Chronic Kidney Disease – Chronic Kidney Failure

Chronic Kidney Disease

What Is Chronic Kidney Disease?

Kidney performs a very important activity of filtering blood, eliminating waste and producing urine. Chronic kidney disease occurs when the kidneys do not filter blood and the waste remains in the body. Early treatment is necessary for chronic kidney disease because it can grow and turn out to be worse. Very often, kidneys fail if chronic kidney disease does not get a proper treatment. Symptoms rarely show up in early stages and experts believe that symptoms evolve once the kidney function is significantly damaged and too much of waste is gathered in the body.

What Are The Symptoms Of Chronic Kidney Disease?

There are several possible symptoms of chronic kidney disease that usually evolves once the kidney function gets highly impaired. These include:

  • Hiccups.
  • Weariness.
  • Weakness.
  • In case fluid is gathered around the heart, chest pain may occur.
  • Hypertension.
  • Difficulty breathing if lungs are affected.
  • Nausea and vomiting.
  • Poor appetite.
  • Difficulty sleeping.
  • Constant itching.
  • Altered urine output.
  • Muscle cramps.
  • Ankles and feet may swell.

Observing a combination of these symptoms may not clearly indicate chronic kidney disease. This is because the symptoms are common in other diseases too. Therefore, medical consultation is necessary before starting the treatment.

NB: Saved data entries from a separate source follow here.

-- ==== Sys2Proof/Laws/Exec.lean ====
section
/-!
SUPPORT. The meaning that exec gives each constructor: one lemma for each arm, so that no proof unfolds the whole match.
-/

namespace Sys2Proof.Machine
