-- ==== Sys2Proof/Tests/Slice0.lean ====
section
/-!
SUPPORT. The model's own tests: ill-formed instructions are refused, words written out from the encodings of the spec decode to the instructions they stand
for, and a state and operands that meet the conditions of each statement (a witness for each clause).
-/

set_option maxRecDepth 20000

namespace Sys2Proof.Tests

open Sys2Proof Sys2Proof.Machine

/-! ### States for the tests -/

/-- Core 0 with one READY thread of gang 0, context 1, which is about to run slot 0 of its line; regions 0 to 3 of the local store are its gang's. -/
def base : State :=
  let s : State := { State.reset.withLine (lineOf 0x4C00 (.one 5)) with npc := placedPc + 2, cur := ⟨0, 0⟩ }
  let c := s.core 0
  let l : CodeLine := { ctx := 1, addr := placedPc, line := lineOf 0x4C00 (.one 5) }
  let t : State := { s with gangs := s.gangs.map (fun g : Gang => { g with places := [{ core := 0, base := 0, regions := 4, slots := [0] }] }) }
  t.setCore 0 { c with alloc := [(0, 0), (1, 0), (2, 0), (3, 0)], icache := [l] }

/-- base with its thread's slot changed. -/
def withMe (f : Slot → Slot) : State := base.setMe (f base.me)

/-- base with its thread's control registers changed. -/
def withCr (f : CRegs → CRegs) : State := withMe (fun x => { x with cr := f x.cr })

/-- base with its core changed. -/
def withCore (f : Core → Core) : State := base.setCore 0 (f (base.core 0))

/-- base with values in s1 and s2. -/
def with12 (v w : Word) : State := (base.ws 1 v).ws 2 w

/-- base with the scalar port enabled and two values in its queue; pushes reach slot 1 of the quad's core 0. -/
def ported : State := withMe (fun x => { x with port := { Port.zero with su := true, dn := true, sq := [7, 8], target := 1 } })

/-- base with a handler. -/
def handled : State := withCr (fun c => { c with tvec := 0x4000000 })

/-- base with the address 0x100 in s1 and a word there. -/
def stocked : State :=
  let s := with12 0x100 3
  { s with mem := Memory.setWord s.mem (lsHome 0 0x100) 0xFFFFFFFFFFFFFF80 }

/-! ### Encodings (07 R116 to R120, and the encoding of each entry) -/

theorem test_decode_add : decodeTableWord 32 0x40000000 = some (.add 0 0 0 0) := by decide

/-- A word of each major of the scalar and control instructions: head fields TL, MAJ, A, F; tail fields B, C, G or B, imm11. -/
theorem test_decode_scalar_and_control :
    decodeTableWord 32 0x40182A41 = some (.add 3 5 9 1) ∧ decodeTableWord 32 0x41182806 = some (.addI 3 5 6) ∧
    decodeTableWord 32 0x42182A40 = some (.seq 3 5 9) ∧ decodeTableWord 32 0x43182A40 = some (.mul 3 5 9) ∧
    decodeTableWord 32 0x44182800 = some (.clz 3 5) ∧ decodeTableWord 32 0x45180006 = some (.li 3 6) ∧
    decodeTableWord 32 0x46182806 = some (.lea 3 5 6) ∧ decodeTableWord 32 0x47182800 = some (.mov 3 5) ∧
    decodeTableWord 32 0x4B283087 = some (.jt 5 6 2 7) ∧ decodeTableWord 16 0x0C01 = some .ret ∧
    decodeTableWord 32 0x4C000005 = some (.lpad 5) ∧ decodeTableWord 16 0x0E00 = some .eret ∧
    decodeTableWord 32 0x4E002809 = some (.trap 5 9) ∧ decodeTableWord 32 0x4F180007 = some (.mfc 3 7) := by decide

/-- The same for memory, tags, synchronisation and tasks. -/
theorem test_decode_memory_and_synchronisation :
    decodeTableWord 32 0x50182806 = some (.ld 3 5 6) ∧ decodeTableWord 32 0x51202806 = some (.st 4 5 6) ∧
    decodeTableWord 32 0x52182829 = some (.vld 3 5 10 1) ∧ decodeTableWord 32 0x53182A6A = some (.vgath 3 5 9 10 1) ∧
    decodeTableWord 32 0x54182A60 = some (.aadd 3 5 9 1 0) ∧ decodeTableWord 16 0x1510 = some (.tatsw 2) ∧
    decodeTableWord 32 0x55182800 = some (.tget 3 5) ∧ decodeTableWord 16 0x1620 = some (.fence 4) ∧
    decodeTableWord 32 0x56000009 = some (.xfence 1 1) ∧ decodeTableWord 32 0x57002A40 = some (.sbinit 5 9) ∧
    decodeTableWord 16 0x1818 = some (.dqlen 3) ∧ decodeTableWord 32 0x58002800 = some (.joinWord 5) := by decide

/-- The same for vectors: MK in [5:2], the element type in [1:0]. -/
theorem test_decode_vector :
    decodeTableWord 32 0x60182A6A = some (.vadd 3 5 9 10 2) ∧ decodeTableWord 32 0x61182A6A = some (.vfadd 3 5 9 10 2) ∧
    decodeTableWord 32 0x62182A6A = some (.vfma 3 5 9 10 2) ∧ decodeTableWord 32 0x63182A6A = some (.vseq 3 5 9 10 2) ∧
    decodeTableWord 32 0x6418282A = some (.vmov 3 5 10 2) ∧ decodeTableWord 32 0x6518282A = some (.vrsum 3 5 10 2) ∧
    decodeTableWord 32 0x66182829 = some (.vftoi 3 5 10 1) ∧ decodeTableWord 32 0x67182828 = some (.vexp2 3 5 10 0) := by decide

/-- The same for matrices, tiles, copies, units, random numbers and stamps. -/
theorem test_decode_matrix_tile_copy_and_units :
    decodeTableWord 16 0x2800 = some .modeM ∧ decodeTableWord 32 0x69302A41 = some (.mma 6 5 9 1) ∧
    decodeTableWord 32 0x6A002A40 = some (.sclfeed 5 9) ∧ decodeTableWord 32 0x6B182800 = some (.dld 3 5) ∧
    decodeTableWord 32 0x6C192840 = some (.tadd 3 5 1) ∧ decodeTableWord 16 0x2D00 = some .force ∧
    decodeTableWord 32 0x6D000800 = some (.forceM 1) ∧ decodeTableWord 32 0x6E1008C0 = some (.cp 2 1 3 0) ∧
    decodeTableWord 32 0x6F182800 = some (.epreg 3 5) ∧ decodeTableWord 16 0x3018 = some (.draw 3) ∧
    decodeTableWord 32 0x70302A40 = some (.rngkey 6 5 9) ∧ decodeTableWord 16 0x3110 = some (.stamp 2) ∧
    decodeTableWord 32 0x71002800 = some (.stampOpen 5) ∧ decodeTableWord 16 0x3218 = some (.tcinv 3) ∧
    decodeTableWord 32 0x72002A43 = some (.tcinvM 5 9 3) := by decide

/-- Tails of two and three parcels (formats J, X1 and W), T1 the most significant parcel. -/
theorem test_decode_long_tails :
    decodeTableWord 48 0x880128000021 = some (.bnez 5 0x21) ∧ decodeTableWord 64 0xC9002A4004000021 = some (.beq 5 9 0x4000021) ∧
    decodeTableWord 48 0x90182801FFF8 = some (.ldW 3 5 1 0xFFF8) ∧ decodeTableWord 48 0xAF014A880000 = some (.rpost 9 10 4) := by decide

/-- The checks of R120: a reserved major, a tail that the major does not have, a reserved minor, a reserved value, a reserved field; a pad is no instruction. -/
theorem test_decode_refuses :
    decodeSlot (tableLine 16 0x3300) 0 = .error .reservedMajor ∧ decodeSlot (tableLine 16 0x0000) 0 = .error .undefinedTail ∧
    decodeSlot (tableLine 32 0x50070000) 0 = .error .reservedMinor ∧ decodeSlot (tableLine 32 0x40182A43) 0 = .error .reservedValue ∧
    decodeSlot (tableLine 32 0x47000001) 0 = .error .reservedField ∧ decodeSlot (BitVec.allOnes 512) 0 = .error .emptySlot := by decide

/-! ### Well-formed and ill-formed instructions (07 R120, checks 5 and 6) -/

/-- One ill-formed term for each check of WellFormed. -/
theorem test_ill_formed : ∀ i ∈ ([
    .add 0 0 0 3, .sllI 0 0 64, .ext 0 0 1 63, .mfc 0 0x008, .vld 0 0 1 0, .afadd 0 0 0 0 0, .fence 0, .bar 6,
    .xfence 6 0, .xfence 0 6, .flushi 0 0 5, .vaddW 0 0 0 0 0 0 3, .vaddW 0 0 0 0 1 0 0, .vabs 0 0 0 0 2, .vfadd 0 0 0 0 3, .vfaddW 0 0 0 0 0 0 4,
    .vdot 0 0 0 0 0, .vfmaW 0 0 0 1 0 0 0 0, .vmacW 0 0 0 0 1 0 0 3, .vdotW 0 0 0 0 1 0 3 0, .vrsum 0 0 0xC 0, .vrfsum 0 0 0 0 5, .vcvt 0 0 0 0 0 14 0 0 0, .vcvt 0 0 0 1 0 0 0 0 0,
    .vexp2 0 0 0 1, .vexp2W 0 0 0 0 6, .vtanhW 0 0 0 0 0, .mrnsin 0 0 0 7, .tmul 0 0 0 0 2047, .tcvt 0 0 0 4, .tmaxW 0 0 0 1, .tmap 0 0 0 0 3 0,
    .cps 0 0 0 0 0 0, .tcinv 1] : List Instr), i.wf = false := by decide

What Are The Causes Of Chronic Kidney Disease?

There are certain factors that trigger chronic kidney disease. These factors include:

  • Vesicoureteral reflux in which urine backs up in kidneys.
  • Diabetes type 1 or 2.
  • Kidney’s tubules inflammation i.e. interstitial nephritis.
  • Hypertension.
  • Pyelonephritis i.e. recurrent kidney infection.
  • Polycystic kidney disease.
  • Urinary tract obstruction due to kidney stone or some form of cancer.

These are the common factors that often lead to an impaired kidney function.

What Are The Risk Factors Of Chronic Kidney Disease?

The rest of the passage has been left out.